#### [What you are asked to do]
Whenever a line below includes the string "hostData", show it.

#### [Data listing]

=======

-- ==== Sys2Proof/Machine/Operands.lean ====
section
/-! DEFINITION. The operand forms of the records' payloads: a field exists only when the payload has exactly the
length its record type demands (R59 to R62), and is big-endian (R56, R107). -/

namespace Sys2Proof.Machine

/-- The 16-bit operand of ESA and ELA: the payload is exactly 2 bytes, else none (R59, R61, R121, R122). -/
def operand16 (payload : List Byte) : Option Half :=
  if payload.length = 2 then be16 payload 0 else none

/-- The operands `cs` and `ip` of SSA: the payload is exactly 4 bytes, `cs` at payload offset 0 and `ip` at
payload offset 2, else none (R60, R139). -/
def operandCsIp (payload : List Byte) : Option (Half × Half) :=
  if payload.length = 4 then
    match be16 payload 0, be16 payload 2 with
    | some cs, some ip => some (cs, ip)
    | _, _ => none
  else none

/-- The 32-bit operand `eip` of SLA: the payload is exactly 4 bytes, else none (R62, R140). -/
def operandEip (payload : List Byte) : Option Word :=
  if payload.length = 4 then be32 payload 0 else none

/-- The canonical end-of-file record, the 5 bytes 0, 0, 0, 1, 0xFF (R58). -/
def eofTerminator : Record := [0x00, 0x00, 0x00, 0x01, 0xFF]

/-- EOF's shape test: the whole record, length and checksum bytes included, is the canonical terminator
(R137). -/
def isEofTerminator (offset : Half) (payload : List Byte) : Bool :=
  recordOf (.eof offset payload) == eofTerminator

end Sys2Proof.Machine
end

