/-- R66: two lines that differ only in letter case decode alike and have the same effect in every state. -/
def Obligations.LetterCaseCarriesNoMeaning : Prop :=
  ∀ l₁ l₂ : Line, l₁.map upperCase = l₂.map upperCase →
    decodeLine l₁ = decodeLine l₂ ∧ ∀ s, processLine l₁ s = processLine l₂ s

/-! ## Record model -/

/-- R103, R107: the offset is the big-endian value of bytes 1 and 2; a 16-bit or 32-bit field is the big-endian
value of its bytes, an 8-bit field the byte. -/
def Obligations.FieldsAreBigEndian : Prop :=
  (∀ (rec : Record) (a b : Byte), rec[1]? = some a → rec[2]? = some b →
    ∃ o, recOffset rec = some o ∧ o.toNat = a.toNat * 256 + b.toNat) ∧
  (∀ (rec : Record) (k : Nat), be8 rec k = rec[k]?) ∧
  (∀ (rec : Record) (k : Nat) (a b : Byte), rec[k]? = some a → rec[k + 1]? = some b →
    ∃ v, be16 rec k = some v ∧ v.toNat = a.toNat * 256 + b.toNat) ∧
  (∀ (rec : Record) (k : Nat) (a b c d : Byte), rec[k]? = some a → rec[k + 1]? = some b → rec[k + 2]? = some c →
    rec[k + 3]? = some d →
    ∃ v, be32 rec k = some v ∧ v.toNat = ((a.toNat * 256 + b.toNat) * 256 + c.toNat) * 256 + d.toNat)

/-- Model's choice: an extraction that runs past the end of the record has no result (the source states none, U10;
log entry 27). -/
def Obligations.ExtractionPastTheEndHasNoResult : Prop :=
  ∀ (rec : Record) (k : Nat), (be8 rec k = none ↔ rec.length < k + 1) ∧ (be16 rec k = none ↔ rec.length < k + 2) ∧
    (be32 rec k = none ↔ rec.length < k + 4)

/-- R106: after the size check the payload is the `length` bytes from byte 4, and the checksum byte the one after it.
Model's choice: no payload where the size check fails (R106 calls it meaningless there; log entry 27). -/
def Obligations.PayloadNeedsTheSizeCheck : Prop :=
  ∀ (rec : Record) (n : Byte), rec[0]? = some n →
    (rec.length = n.toNat + 5 → ∃ p, recPayload rec = some p ∧ p.length = n.toNat ∧
      (∀ i, i < n.toNat → p[i]? = rec[4 + i]?) ∧ rec.getLast? = rec[4 + n.toNat]?) ∧
    (rec.length ≠ n.toNat + 5 → recPayload rec = none)

/-- R104: size, then type, then checksum; the first failure is the result. -/
def Obligations.StructureChecksRunInOrder : Prop :=
  ∀ (rec : Record) (n : Byte), rec[0]? = some n →
    (validateStructure rec = .error .recordLengthMismatch ↔ rec.length ≠ n.toNat + 5) ∧
    (validateStructure rec = .error .unknownRecordType ↔ rec.length = n.toNat + 5 ∧ recType rec = none) ∧
    (validateStructure rec = .error .checksumMismatch ↔
      rec.length = n.toNat + 5 ∧ recType rec ≠ none ∧ byteSum rec % 256 ≠ 0) ∧
    (validateStructure rec = .ok () ↔ rec.length = n.toNat + 5 ∧ recType rec ≠ none ∧ byteSum rec % 256 = 0)

/-- R50, R63, R102: six codes, 0 to 5 in the order of R50's table; every other value selects nothing. Model's choice:
the codes 2 to 5 (D3, log entry 8). -/
def Obligations.TypeCodesAreZeroToFive : Prop :=
  (recordTypes.map recordTypeCode = [0x00, 0x01, 0x02, 0x03, 0x04, 0x05]) ∧
  (∀ t, recordTypeOf (recordTypeCode t) = some t) ∧ (∀ b, recordTypeOf b = none ↔ 5 < b.toNat)

/-- R105, R108: the checksum test is the 8-bit accumulator's; the order of the bytes does not matter; exactly one last
byte makes a record valid, the two's complement of the sum of the others; changing one byte of a valid record makes
it invalid; all zeros is valid. -/
def Obligations.ChecksumIsAnEightBitAccumulator : Prop :=
  (∀ rec, checksumValid rec = true ↔ checksumAccumulator rec = 0) ∧
  (∀ r₁ r₂ : Record, r₁.Perm r₂ → checksumValid r₁ = checksumValid r₂) ∧
  (∀ (body : List Byte) (c : Byte), checksumValid (body ++ [c]) = true ↔ c.toNat = (256 - byteSum body % 256) % 256) ∧
  (∀ (rec : Record) (i : Nat) (old new : Byte), rec[i]? = some old → new ≠ old → checksumValid rec = true →
    checksumValid (rec.set i new) = false) ∧
  (∀ n, checksumValid (List.replicate n 0) = true)

/-- R53, R54, R101 to R106, R135: a record decodes to an instruction exactly when it is that instruction's record,
and its fields stand at their bytes. Model's choice: the codes 2 to 5 in the type byte (D3, log entry 8). -/
def Obligations.DecodedFieldsStandAtTheirBytes : Prop :=
  ∀ (rec : Record) (i : Instr), decodeRecord rec = .ok i ↔
    (i.wellFormed = true ∧ rec.length = i.payload.length + 5 ∧ rec[0]? = some (BitVec.ofNat 8 i.payload.length) ∧
      rec[1]? = some (i.offset.extractLsb' 8 8) ∧ rec[2]? = some (i.offset.extractLsb' 0 8) ∧
      rec[3]? = some (recordTypeCode i.recordType) ∧ (∀ k, k < i.payload.length → rec[4 + k]? = i.payload[k]?) ∧
      byteSum rec % 256 = 0)

/-- R64, R109: a validated line passes the length check exactly when its length is twice the length byte plus 11; a
line that decodes carries the payload its length byte declares. -/
def Obligations.LineLengthMatchesDeclaredLength : Prop :=
  ∀ (line : Line) (rec : Record) (n : Byte), validateLine line = .ok () → bytesFromHexRun line = some rec →
    rec[0]? = some n →
    (rec.length = n.toNat + 5 ↔ line.length = 2 * n.toNat + 11) ∧
    (∀ i, decodeLine line = .ok i → rec.length = n.toNat + 5 ∧ i.payload.length = n.toNat)

/-! ## Encoding -/

/-- Decode and encode agree, for every well-formed instruction with every operand. Model's choice: upper-case digits
from the encoder (log entry 25), the codes 2 to 5 (D3, log entry 8). -/
def Obligations.DecodeOfEncodeIsTheInstruction : Prop :=
  ∀ i : Instr, i.wellFormed = true → decodeLine (encode i) = .ok i
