/-! ## SSA and SLA (R139, R140, R186) -/

/-- A second start address of either variant is refused. -/
theorem setStartOnce_of_set {s : State} (h : s.startAddress ≠ .absent) (a : StartAddress) :
    setStartOnce a s = .next (s.setResult (.err .duplicateStartAddressRecord)) := by
  rw [setStartOnce, if_pos ((startIsSet_iff s).mpr h), raiseError]

/-- The first start address is taken. -/
theorem setStartOnce_of_absent {s : State} (h : s.startAddress = .absent) (a : StartAddress) :
    setStartOnce a s = .next ((s.setStartAddress a).setResult .ok) := by
  rw [setStartOnce, if_neg fun hset => (startIsSet_iff s).mp hset h, returnOk]

/-- An SSA record of the right length is the setting of its two big-endian halves. -/
theorem exec_ssa_quad (o : Half) (a b c d : Byte) (s : State) :
    exec (.ssa o [a, b, c, d]) s = setStartOnce (.segmentCsIp (a ++ b) (c ++ d)) s := rfl

/-- An SLA record of the right length is the setting of its big-endian word. -/
theorem exec_sla_quad (o : Half) (a b c d : Byte) (s : State) :
    exec (.sla o [a, b, c, d]) s = setStartOnce (.linear (a ++ b ++ (c ++ d))) s := rfl

theorem exec_ssa_of_length_ne {p : List Byte} (h : p.length ≠ 4) (o : Half) (s : State) :
    exec (.ssa o p) s = .next (s.setResult (.err .badStartSegmentAddressRecord)) := by
  simp only [exec, execSsa, operandCsIp_none h, raiseError]

theorem exec_sla_of_length_ne {p : List Byte} (h : p.length ≠ 4) (o : Half) (s : State) :
    exec (.sla o p) s = .next (s.setResult (.err .badStartLinearAddressRecord)) := by
  simp only [exec, execSla, operandEip_none h, raiseError]

/-- Settles O35: a record of four bytes does what setting a start address does; `cs` and `ip` are its two pairs. -/
theorem ssaRecordsTheFirstStart : Obligations.SsaRecordsTheFirstStart := by
  refine ⟨fun o p s h => exec_ssa_of_length_ne h o s, fun o p s h hset => ?_, fun o a b c d s habs => ?_⟩
  · obtain ⟨a, b, c, d, rfl⟩ := quad_of_length h
    rw [exec_ssa_quad]
    exact setStartOnce_of_set hset _
  · refine ⟨a ++ b, c ++ d, toNat_append_byte a b, toNat_append_byte c d, ?_⟩
    rw [exec_ssa_quad]
    exact setStartOnce_of_absent habs _

/-- Settles O36: a record of four bytes does what setting a start address does; `eip` is the four bytes together. -/
theorem slaRecordsTheFirstStart : Obligations.SlaRecordsTheFirstStart := by
  refine ⟨fun o p s h => exec_sla_of_length_ne h o s, fun o p s h hset => ?_, fun o a b c d s habs => ?_⟩
  · obtain ⟨a, b, c, d, rfl⟩ := quad_of_length h
    rw [exec_sla_quad]
    exact setStartOnce_of_set hset _
  · refine ⟨a ++ b ++ (c ++ d), toNat_append_bytes a b c d, ?_⟩
    rw [exec_sla_quad]
    exact setStartOnce_of_absent habs _

end Sys2Proof.Machine
end

section
/-! The line processor (45_process_line.md): a step as the meaning of its line, that every step ends with a result, that
no meaning reads the result port, and the address machine's port as what the records do. -/

namespace Sys2Proof.Machine

/-! ## The result port is written by every line and read by none (R161, R165) -/

/-- Every meaning drives the result port. -/
theorem exec_result_ne_none {i : Instr} {s t : State} (h : exec i s = .next t) : t.result ≠ none := by
  rcases exec_cases h with ⟨_, _, rfl⟩ | ⟨_, _, _, _, rfl⟩ | ⟨_, _, _, _, rfl⟩ | ⟨_, _, _, _, rfl⟩ | ⟨_, _, _, _, rfl⟩ |
    ⟨_, _, _, _, _, rfl⟩ <;> exact Option.some_ne_none _

theorem processLine_result_ne_none {line : Line} {s t : State} (h : processLine line s = .next t) : t.result ≠ none := by
  rcases processLine_cases h with ⟨_, _, rfl⟩ | ⟨_, _, hi⟩
  · exact Option.some_ne_none _
  · exact exec_result_ne_none hi

/-- No meaning reads the result port: each tests and writes other elements, and its end overwrites the port. -/
theorem exec_result_irrel (i : Instr) (s : State) (r : Option StepResult) : exec i { s with result := r } = exec i s := by
  cases i with
  | data => rfl
  | eof => rfl
  | esa => rfl
  | ssa => rfl
  | ela => rfl
  | sla => rfl
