-- ==== Sys2Proof/Certificates/Slice0/Obligations.lean ====
section
/-! DEFINITION. The statements for the provers. Each docstring names the rule it formalises; log entries of
notes/assumptions/ are named where a statement rests on a choice of the model. Where a statement says that a command
which completes changes nothing else, that takes in `CMDLATCH`: that it keeps its word is the model's choice (log 11). -/

open Sys2Proof Sys2Proof.Machine

/-! Encoding. -/

/-- Every well-formed command decodes from its own word, with every operand at every value
(30_encoding.md R160 .. R172). -/
def Obligations.DecodeOfEncodeIsTheCommand : Prop :=
  ∀ i : Instr, i.wellFormed = true → decode (encode i) = .ok i

/-- A word that decodes is the word of its command: no bit of a legal word is ignored (30_encoding.md R161: "a command
ignores no field"). -/
def Obligations.EncodeOfDecodeIsTheWord : Prop :=
  ∀ (w : Word) (i : Instr), decode w = .ok i → encode i = w ∧ i.wellFormed = true

/-- 30_encoding.md R180: the worked encoding examples. -/
def Obligations.WorkedExamplesDecode : Prop :=
  decode 0x00000000 = .ok .nop ∧
  decode 0x0480001C = .ok (.setr 8 28) ∧
  decode 0x0470FFFD = .ok (.setr 7 0xFFFD) ∧
  decode 0x20000008 = .ok (.bsrd 8) ∧
  decode 0x3C000001 = .ok (.bsalign true) ∧
  decode 0x60A86800 = .ok (.cavlcdec 5 .m15 (some .y) false 1 2 true) ∧
  decode 0x62960000 = .ok (.cavlcdec 20 .m4 none false 0 0 false) ∧
  decode 0x60010000 = .ok (.cavlcdec 0 .m16 (some .y) true 0 0 false) ∧
  decode 0x68060800 = .ok (.ncset none 0 0 true) ∧
  decode 0x84200000 = .ok (.zzinv 1 0 false) ∧
  decode 0x8C410400 = .ok (.fquant 2 1 true) ∧
  decode 0xA0611000 = .ok (.pres 3 1 2) ∧
  decode 0xA4710300 = .ok (.emov 3 17 0 0 0 3) ∧
  decode 0xC0000002 = .ok (.ipred 2) ∧
  decode 0xCC004000 = .ok (.recon 0 1 0) ∧
  decode 0xE4000001 = .ok (.mvset true)

/-- 30_encoding.md R171, R173, R174 with R160 and R172: the words that decode are exactly the words with a defined opcode,
zero reserved fields and fields within the constraints; the engine ends every other one with `IllegalCommand` at
`BITPOS`, whatever else the state holds. -/
def Obligations.IllegalWordsRaiseIllegalCommand : Prop :=
  (∀ w : Word, legalWord w ↔ ∃ i, decode w = .ok i) ∧
  (∀ s : State, s.busy = true → s.hostWaits → ¬legalWord s.cmdlatch →
    step s = .next { s with err := true, errcode := .illegalCommand, errcmd := s.cmdlatch, errpos := s.bitpos,
                            busy := false, done := false })

/-! The machine. -/

/-- 30_encoding.md R160, 70_reset_and_hazards.md R612, R614: while a command runs and the host waits, a step executes
the command that `CMDLATCH` decodes to; `withFetchWord` leads to such a step; a host with a move left makes it while the
block is idle; an idle block with no host move waits unchanged (log 8, log 13). -/
def Obligations.StepRunsTheDecodedCommand : Prop :=
  (∀ (s : State) (i : Instr), s.busy = true → s.hostWaits → decode s.cmdlatch = .ok i → step s = exec i s) ∧
  (∀ (s : State) (nbits w : Nat) (i : Instr), decode (BitVec.ofNat 32 (w % 2 ^ nbits)) = .ok i →
    step (s.withFetchWord nbits w) = exec i (s.withFetchWord nbits w)) ∧
  (∀ (s : State) (m : HostMove) (ms : List HostMove), s.busy = false → s.host = m :: ms →
    step s = hostAct { s with host := ms } m.action) ∧
  (∀ s : State, s.busy = false → s.host = [] → step s = .next s)

/-- 10_state.md R56: a write to `CMD` is accepted exactly while `BUSY = 0` and `ERR = 0`, and else is dropped; `CMD`
reads 0; after an acceptance the engine, when the host waits, executes the word (30_encoding.md R160). -/
def Obligations.CmdWriteIsAcceptedOrDropped : Prop :=
  (∀ (s : State) (m : HostMove) (ms : List HostMove) (off w : Word), s.host = m :: ms → m.action = .write off w →
    off.toNat / 4 = 3 → (s.busy = true → m.whileBusy = true) →
    (s.busy = true ∨ s.err = true → step s = .next { s with host := ms, drop := true }) ∧
    (s.busy = false → s.err = false →
      step s = .next { s with host := ms, cmdlatch := w, done := false, busy := true } ∧
      ((∀ m' ms', ms = m' :: ms' → landsWhileBusy m' = false) →
        (∀ i, decode w = .ok i → step { s with host := ms, cmdlatch := w, done := false, busy := true }
          = exec i { s with host := ms, cmdlatch := w, done := false, busy := true }) ∧
        (∀ e, decode w = .error e → step { s with host := ms, cmdlatch := w, done := false, busy := true }
          = .next (errorEnd { s with host := ms, cmdlatch := w, done := false, busy := true } .illegalCommand
              s.bitpos.toNat))))) ∧
  (∀ s : State, readReg s 3 = 0)

/-- 20_memory.md R123, 10_state.md R55, R71: while a command runs, a write to anything but `CTRL`, `STATUS` and `CMD` is dropped
and sets `DROP`; a write to `STATUS` is accepted: its bit 3 clears `DROP`, and it does nothing else; a read of `ID` or `STATUS` returns it, and a read of anything else returns a value that nothing is known
of (log 4). -/
def Obligations.BusAccessWhileBusy : Prop :=
  ∀ (s : State) (m : HostMove) (ms : List HostMove) (off : Word), s.host = m :: ms → s.busy = true → m.whileBusy = true →
    (∀ v, m.action = .write off v → off.toNat / 4 ≠ 1 → off.toNat / 4 ≠ 2 → off.toNat / 4 ≠ 3 →
      step s = .next { s with host := ms, drop := true }) ∧
    (∀ v, m.action = .write off v → off.toNat / 4 = 2 →
      step s = .next { s with host := ms, drop := s.drop && !v.getLsbD 3 }) ∧
    (m.action = .read off → off.toNat / 4 = 0 → step s = .next { s with host := ms, hostData := 0x50594301 }) ∧
    (m.action = .read off → off.toNat / 4 = 2 → ∃ v : Word,
      step s = .next { s with host := ms, hostData := v } ∧ v.getLsbD 0 = true ∧ v.getLsbD 1 = s.done ∧
      v.getLsbD 2 = s.err ∧ v.getLsbD 3 = s.drop ∧ v.extractLsb' 4 4 = 0 ∧
      v.extractLsb' 8 4 = codeOf s.errcode ∧ v.extractLsb' 12 20 = 0) ∧
    (m.action = .read off → off.toNat / 4 ≠ 0 → off.toNat / 4 ≠ 2 →
      step s = .next { s with host := ms, hostData := Config.busyRead s.draws, draws := s.draws + 1 })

=======

#### [Final answer]
    (m.action = .read off → off.toNat / 4 = 0 → step s = .next { s with host := ms, hostData := 0x50594301 }) ∧
      step s = .next { s with host := ms, hostData := v } ∧ v.getLsbD 0 = true ∧ v.getLsbD 1 = s.done ∧
      step s = .next { s with host := ms, hostData := Config.busyRead s.draws, draws := s.draws + 1 })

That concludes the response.